Quest'ultima, tuttavia, cui il G. aveva affidato il controllo sugli esecutori del suo complesso testamento, preferì poi essere sepolta nella chiesa di S. Maria di Coronata, da lei ampiamente beneficata. Quanto al testamento e alla sfortunata discendenza del G., l'eredità (o almeno i 3000 luoghi del Banco di S. Giorgio) fu spartita tra il nipote Michelangelo, figlio del fratello del G., Paolo, e i figli e discendenti, legittimi e naturali, del defunto figlio Francesco. Michelangelo sposò una Doria, Pellegrina di Giorgio, ed ebbe come figli un Benedetto, primo ammesso alla rendita testamentaria, e un legittimato Giovan Paolo, dalla burrascosa discendenza, con fratricidi e assassinî.
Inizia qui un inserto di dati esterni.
/-- R271 to R279, R290. The address pushed is the spec's decision D14, the flags staying its decision D9 (log 11). -/
def Obligations.Restarts : Prop :=
  ∀ s : State, Inv s →
    (encode .rst0 = [0xC7] ∧ Pushes .rst0 s s.pc 0x0000) ∧
    (encode .rst1 = [0xCF] ∧ Pushes .rst1 s s.pc 0x0008) ∧
    (encode .rst2 = [0xD7] ∧ Pushes .rst2 s s.pc 0x0010) ∧
    (encode .rst3 = [0xDF] ∧ Pushes .rst3 s s.pc 0x0018) ∧
    (encode .rst4 = [0xE7] ∧ Pushes .rst4 s s.pc 0x0020) ∧
    (encode .rst5 = [0xEF] ∧ Pushes .rst5 s s.pc 0x0028) ∧
    (encode .rst6 = [0xF7] ∧ Pushes .rst6 s s.pc 0x0030) ∧
    (encode .rst7 = [0xFF] ∧ Pushes .rst7 s s.pc 0x0038)

/-- R290, R292, R293. That PUSH B, D and H leave the flags is the spec's decision D9 (log 11). -/
def Obligations.PushesOfPairs : Prop :=
  ∀ s : State, Inv s →
    (encode .pushB = [0xC5] ∧ Pushes .pushB s (cat s.b s.c) s.pc) ∧
    (encode .pushD = [0xD5] ∧ Pushes .pushD s (cat s.d s.e) s.pc) ∧
    (encode .pushH = [0xE5] ∧ Pushes .pushH s (cat s.h s.l) s.pc) ∧
    (encode .pushPsw = [0xF5] ∧ Pushes .pushPsw s (cat s.a (flagByte s.flags)) s.pc)

/-- R291, R294, R295. That POP B, D and H leave the flags is the spec's decision D9 (log 11). -/
def Obligations.PopsOfPairs : Prop :=
  Runs .popB [0xC1] (fun s => { s with c := memRead s.sp s, b := memRead (s.sp + 1) s, sp := s.sp + 2 }) ∧
  Runs .popD [0xD1] (fun s => { s with e := memRead s.sp s, d := memRead (s.sp + 1) s, sp := s.sp + 2 }) ∧
  Runs .popH [0xE1] (fun s => { s with l := memRead s.sp s, h := memRead (s.sp + 1) s, sp := s.sp + 2 }) ∧
  Runs .popPsw [0xF1] (fun s => { s with a := memRead (s.sp + 1) s, flags := ⟨(memRead s.sp s).getLsbD 7,
    (memRead s.sp s).getLsbD 6, (memRead s.sp s).getLsbD 4, (memRead s.sp s).getLsbD 2, (memRead s.sp s).getLsbD 0⟩, sp := s.sp + 2 })

/-- R291: "registers and flags are restored byte-for-byte" (95_test_vectors.md part 1, invariant 4). From `t` to `v`
anything may happen, other pushes and pops among it, that leaves SP and the two pushed bytes as they were. -/
def Obligations.PushThenPopRestores : Prop :=
  ∀ s : State, Inv s →
    (∃ t, exec .pushB s = .next t ∧
      ∀ v, TopWordKept t v → exec .popB v = .next { v with b := s.b, c := s.c, sp := s.sp }) ∧
    (∃ t, exec .pushD s = .next t ∧
      ∀ v, TopWordKept t v → exec .popD v = .next { v with d := s.d, e := s.e, sp := s.sp }) ∧
    (∃ t, exec .pushH s = .next t ∧
      ∀ v, TopWordKept t v → exec .popH v = .next { v with h := s.h, l := s.l, sp := s.sp }) ∧
    ∃ t, exec .pushPsw s = .next t ∧
      ∀ v, TopWordKept t v → exec .popPsw v = .next { v with a := s.a, flags := s.flags, sp := s.sp }

/-- R296, R298. That XCHG and SPHL leave the flags is the spec's decision D9 (log 11). -/
def Obligations.ExchangeAndSphl : Prop :=
  Runs .xchg [0xEB] (fun s => { s with d := s.h, e := s.l, h := s.d, l := s.e }) ∧
  Runs .sphl [0xF9] (fun s => { s with sp := cat s.h s.l })

/-- R75, R76, R310, R311. 0x00 is the spec's decision D5, the trace its decision D6; that the trace and the draw count
stand in the state is the model's choice (logs 2, 3). It holds for every answer of the device. -/
def Obligations.InAndOut : Prop :=
  ∀ (s : State) (port : Byte), encode (.inPort port) = [0xDB, port] ∧ encode (.outPort port) = [0xD3, port] ∧
    exec (.outPort port) s = .next { s with ioTrace := s.ioTrace ++ [.output port s.a] } ∧
    (s.io = .defaultStubs →
      exec (.inPort port) s = .next { s with a := 0x00, ioTrace := s.ioTrace ++ [.input port 0x00] }) ∧
    ∀ id, s.io = .device id → ∃ v : Byte, exec (.inPort port) s =
      .next { s with a := v, ioDraws := s.ioDraws + 1, ioTrace := s.ioTrace ++ [.input port v] }

/-- R312 to R314, R318, R319. EI and DI are the spec's decision D3, PC after HLT its decision D7 (log 11). -/
def Obligations.NopHltEiDi : Prop :=
  Runs .nop [0x00] (fun s => s) ∧
  Runs .nopAlias08 [0x08] (fun s => s) ∧
  Runs .nopAlias10 [0x10] (fun s => s) ∧
  Runs .nopAlias18 [0x18] (fun s => s) ∧
  Runs .nopAlias20 [0x20] (fun s => s) ∧
  Runs .nopAlias28 [0x28] (fun s => s) ∧
  Runs .nopAlias30 [0x30] (fun s => s) ∧
  Runs .nopAlias38 [0x38] (fun s => s) ∧
  Runs .di [0xF3] (fun s => s) ∧
  Runs .ei [0xFB] (fun s => s) ∧
  Runs .hlt [0x76] (fun s => { s with halted := true })

/-- The laws of the source (95_test_vectors.md part 1.2) and the corner cases of R222, R223 and R296. -/
def Obligations.AlgebraicLaws : Prop :=
  ∀ s : State, let seq := fun (is : List Instr) => is.foldl (fun r i => match r with
      | .next t => exec i t
      | r => r) (.next s : Host.Outcome State Fault Refusal)
    seq [.cma, .cma] = .next s ∧ seq [.xchg, .xchg] = .next s ∧
    (∀ p ∈ [(Instr.inxB, Instr.dcxB), (.inxD, .dcxD), (.inxH, .dcxH), (.inxSp, .dcxSp)],
      seq [p.1, p.2] = .next s ∧ seq [p.2, p.1] = .next s) ∧
    (∃ f, seq (List.replicate 8 .rlc) = .next { s with flags := f }) ∧
    (∃ f, seq (List.replicate 8 .rrc) = .next { s with flags := f }) ∧
    seq (List.replicate 9 .ral) = .next s ∧ seq (List.replicate 9 .rar) = .next s ∧
    seq [.stc, .cmc] = .next { s with flags := { s.flags with cy := false } }

/-- R366 to R369. The masking is the spec's decision D19 (log 11). -/
def Obligations.PeekPokeLoad : Prop :=
  ∀ s : State, (∀ addr, peek addr s = memRead (BitVec.ofInt 16 addr) s) ∧ (Inv s →
    (∀ addr byte, poke addr byte s = { s with mem := (poke addr byte s).mem } ∧
      peek addr (poke addr byte s) = BitVec.ofInt 8 byte ∧
      ∀ a, a ≠ BitVec.ofInt 16 addr → memRead a (poke addr byte s) = memRead a s) ∧
    ∀ base bytes, bytes.length ≤ 65536 → load base bytes s = { s with mem := (load base bytes s).mem } ∧
      (∀ (k : Nat) (v : Int), bytes[k]? = some v → peek (base + k) (load base bytes s) = BitVec.ofInt 8 v) ∧
      ∀ a, (∀ k < bytes.length, a ≠ BitVec.ofInt 16 (base + k)) → memRead a (load base bytes s) = memRead a s)
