theorem test_V45_65_pchl :
    look { code 0x0000 [0xE9] with h := 0x40, l := 0x00 } (fun t => (flagByte t.flags, t.pc)) =
      some (0x02, 0x4000) := by decide

theorem test_V46_2_push_d_with_sp_0x0000 :
    look { code 0x0000 [0xD5] with d := 0xAB, e := 0xCD } (fun t => (t.sp, flagByte t.flags, t.pc, memRead 0xFFFE t, memRead 0xFFFF t)) =
      some (0xFFFE, 0x02, 0x0001, 0xCD, 0xAB) := by decide

theorem test_V46_3_push_h_with_sp_0x0001 :
    look { code 0x0000 [0xE5] with h := 0x56, l := 0x78, sp := 0x0001 } (fun t => (t.sp, flagByte t.flags, t.pc, memRead 0x0000 t, memRead 0xFFFF t)) =
      some (0xFFFF, 0x02, 0x0001, 0x56, 0x78) := by decide

theorem test_V46_4_push_psw :
    look { code 0x0000 [0xF5] with a := 0x42, sp := 0x2000, flags := flagsOfByte 0x97 } (fun t => (t.sp, flagByte t.flags, t.pc, memRead 0x1FFE t, memRead 0x1FFF t)) =
      some (0x1FFE, 0x97, 0x0001, 0x97, 0x42) := by decide

theorem test_V46_7_pop_b_with_sp_0xffff :
    look { poke 0x0000 0x12 (poke 0xFFFF 0x34 (code 0x0100 [0xC1])) with sp := 0xFFFF } (fun t => (t.b, t.c, t.sp, flagByte t.flags, t.pc)) =
      some (0x12, 0x34, 0x0001, 0x02, 0x0101) := by decide

theorem test_V46_9_pop_psw_0xff_flags :
    look { poke 0x1FFF 0x00 (poke 0x1FFE 0xFF (code 0x0000 [0xF1])) with sp := 0x1FFE } (fun t => (t.sp, flagByte t.flags, t.pc)) =
      some (0x2000, 0xD7, 0x0001) := by decide

theorem test_V46_10_pop_psw_0x28_flags :
    look { poke 0x1FFF 0x80 (poke 0x1FFE 0x28 (code 0x0000 [0xF1])) with sp := 0x1FFE, flags := flagsOfByte 0xD7 } (fun t => (t.a, t.sp, flagByte t.flags, t.pc)) =
      some (0x80, 0x2000, 0x02, 0x0001) := by decide

theorem test_V46_12_xchg :
    look { code 0x0000 [0xEB] with d := 0x11, e := 0x11, h := 0x22, l := 0x22 } (fun t => (t.d, t.e, t.h, t.l, flagByte t.flags, t.pc)) =
      some (0x22, 0x22, 0x11, 0x11, 0x02, 0x0001) := by decide

theorem test_V46_14_xthl_with_sp_0xffff :
    look { poke 0x0000 0xAB (poke 0xFFFF 0xCD (code 0x0100 [0xE3])) with sp := 0xFFFF, h := 0x12, l := 0x34 } (fun t => (t.h, t.l, flagByte t.flags, t.pc, memRead 0x0000 t, memRead 0xFFFF t)) =
      some (0xAB, 0xCD, 0x02, 0x0101, 0x12, 0x34) := by decide

theorem test_V46_15_sphl :
    look { code 0x0000 [0xF9] with h := 0x50, l := 0x00 } (fun t => (t.sp, flagByte t.flags, t.pc)) =
      some (0x5000, 0x02, 0x0001) := by decide

theorem test_V47_1_in_no_device :
    look { code 0x0000 [0xDB, 0x10] with a := 0x55 } (fun t => (t.a, flagByte t.flags, t.pc, t.ioTrace)) =
      some (0x00, 0x02, 0x0002, [.input 0x10 0x00]) := by decide

theorem test_V47_3_out :
    look { code 0x0000 [0xD3, 0x01] with a := 0x41 } (fun t => (t.a, flagByte t.flags, t.pc, t.ioTrace)) =
      some (0x41, 0x02, 0x0002, [.output 0x01 0x41]) := by decide

theorem test_V47_11_nop_alias_0x38 :
    look { code 0x0100 [0x38] with a := 0x12, flags := flagsOfByte 0xD7 } (fun t => (t.a, flagByte t.flags, t.pc)) =
      some (0x12, 0xD7, 0x0101) := by decide

theorem test_V47_14_hlt_at_0xffff :
    look (code 0xFFFF [0x76]) (fun t => (flagByte t.flags, t.pc, t.halted)) =
      some (0x02, 0x0000, true) := by decide

theorem test_V47_15_0xcb_jmp_alias :
    look (code 0x0000 [0xCB, 0x34, 0x12]) (fun t => (flagByte t.flags, t.pc)) =
      some (0x02, 0x1234) := by decide

theorem test_V47_16_0xd9_ret_alias :
    look { poke 0x00FF 0x00 (poke 0x00FE 0x03 (code 0x0010 [0xD9])) with sp := 0x00FE } (fun t => (t.sp, flagByte t.flags, t.pc)) =
      some (0x0100, 0x02, 0x0003) := by decide

theorem test_V47_17_0xdd_call_alias :
    look { code 0x0100 [0xDD, 0x00, 0x20] with sp := 0x3000 } (fun t => (t.sp, flagByte t.flags, t.pc, memRead 0x2FFE t, memRead 0x2FFF t)) =
      some (0x2FFE, 0x02, 0x2000, 0x03, 0x01) := by decide

theorem test_V47_20_ei :
    look { code 0x0200 [0xFB] with flags := flagsOfByte 0x57 } (fun t => (flagByte t.flags, t.pc)) =
      some (0x57, 0x0201) := by decide

theorem test_V20_1_nop_at_0xffff_pc_wraps :
    look (code 0xFFFF [0x00]) (fun t => (flagByte t.flags, t.pc)) =
      some (0x02, 0x0000) := by decide

theorem test_V20_3_push_over_the_call_s_own :
    look { code 0x00FD [0xCD, 0x00, 0x30] with sp := 0x0100 } (fun t => (t.sp, flagByte t.flags, t.pc, memRead 0x00FF t)) =
      some (0x00FE, 0x02, 0x3000, 0x01) := by decide

theorem test_V47_13_halted_core_stays : look (code 0x0005 [0x76, 0x3E, 0x99]) (fun t => (look t (fun u => (u.a, u.pc)))) =
    some (some (0x00, 0x0006)) := by decide

/-- An IN with a device attached (R75): one draw is counted, one event added, and the value read is the one in the event. -/
theorem test_in_with_a_device : look { code 0x0000 [0xDB, 0x10] with io := .device 3 } (fun t => (t.ioDraws, t.ioTrace.length, t.pc)) =
    some (1, 1, 0x0002) := rfl

/-! ## Truncated and empty byte lists -/

theorem test_decode_of_no_bytes : decode [] = .error .noOpcode := by decide
theorem test_decode_of_a_truncated_instruction :
    decode [0x3E] = .error (.truncated 0x3E 2) ∧ decode [0xC3, 0x00] = .error (.truncated 0xC3 3) := by decide
theorem test_decode_leaves_the_bytes_after : decode [0x80, 0x76] = .ok (.addB, [0x76]) := by decide
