-- ==== Sys2Proof/Word.lean ====
section
/-!
DEFINITION. The value types of 00_scope.md R9: every quantity of the block is an unsigned integer of a
fixed width, a natural number, or a finite list of bytes.
-/
namespace Sys2Proof

/-- A u8 (R9). -/
abbrev Byte := BitVec 8

/-- A byte string: a finite list of bytes, element 0 first (R9). -/
abbrev Bytes := List Byte

/-- A 64-bit command word (30_encoding.md R62). -/
abbrev Word := BitVec 64

/-- `'$'`, the frame terminator, 0x24 (R9, 30_encoding.md R73). -/
abbrev dollar : Byte := 0x24#8

end Sys2Proof
end

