-- ==== Sys2Proof/WellFormed.lean ====
section
/-!
DEFINITION. The checks that refuse ill-formed input by name: a configuration that breaks 00_scope.md R7,
and an assembler operand that does not fit its field (30_encoding.md R79).

A term of `Instr` needs no check: its operands carry their fields' widths, so every term is well
formed. What is ill formed exists as a command word (a reserved OPCODE or a reserved bit, refused by
Decode.lean) or as source text (refused here).
-/
namespace Sys2Proof

/-- The conditions of R7, by name. -/
inductive ConfigCheck where
  | accCap
  | region
  | offsets
  | sentinel
  | status
  | maxLen
  deriving DecidableEq, Repr

/-- Does `p` meet the condition (R7)? -/
def ConfigCheck.holds (p : Params) : ConfigCheck → Bool
  | .accCap => p.accCapOk
  | .region => p.regionOk
  | .offsets => p.offsetsOk
  | .sentinel => p.sentinelOk
  | .status => p.statusOk
  | .maxLen => p.maxLenOk

/-- The conditions of R7 that `p` breaks; none exactly when `p` is well formed. -/
def brokenChecks (p : Params) : List ConfigCheck :=
  [.accCap, .region, .offsets, .sentinel, .status, .maxLen].filter fun c => !c.holds p

/-- Refuses an ill-formed configuration, naming the conditions it breaks (R7). -/
def checkConfig (p : Params) : Except (List ConfigCheck) Config :=
  if h : p.wf = true then .ok { toParams := p, ok := h } else .error (brokenChecks p)

/-- Does an operand's value fit a field of `width` bits? "An operand must fit its field" (R79). -/
def fits (width n : Nat) : Bool := decide (n < 2 ^ width)

/-- A value as a field of `width` bits, refused and not truncated when it does not fit (R79). -/
def toField (width n : Nat) : Option (BitVec width) :=
  if fits width n then some (BitVec.ofNat width n) else none

end Sys2Proof
end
Il figlio del G., Francesco, aveva lasciato quattro figli: Benedetto (poi sposo a Caterina Valdettaro, senza prole), Clemenza, Annibale e Giovan Andrea; gli ultimi due furono legittimati e con prole a loro volta legittimata e ascritta alla nobiltà, nonostante unioni con donne non nobili.
Fonti e Bibl.: Arch. di Stato di Genova, Manoscritti, 491, c. 146; 494, c. 115; G. Bonfadio, Annali di Genova, Brescia 1759, pp. 384 s.; F. Casoni, Annali della Repubblica di Genova, II, Genova 1800, pp. 186, 218, 221; M.G. Canale, Storia della Repubblica di Genova, Genova 1874, p. 237; Documenti hispano-genovesi dell'Archivio di Simancas, in Atti della Soc. ligure di storia patria, VIII (1868), 1, p. 32; F. Donaver, Storia della Repubblica di Genova, II, Genova 1913, p. 204; L.M. Levati, Dogi biennali, I, Genova 1930, pp. 53-57 (con bibl.); G. Guelfi Camajani, Il Liber nobilitatis Genuensis, Genova 1965, p. 227; C. Costantini, La Repubblica di Genova nell'età moderna, Torino 1978, p. 41.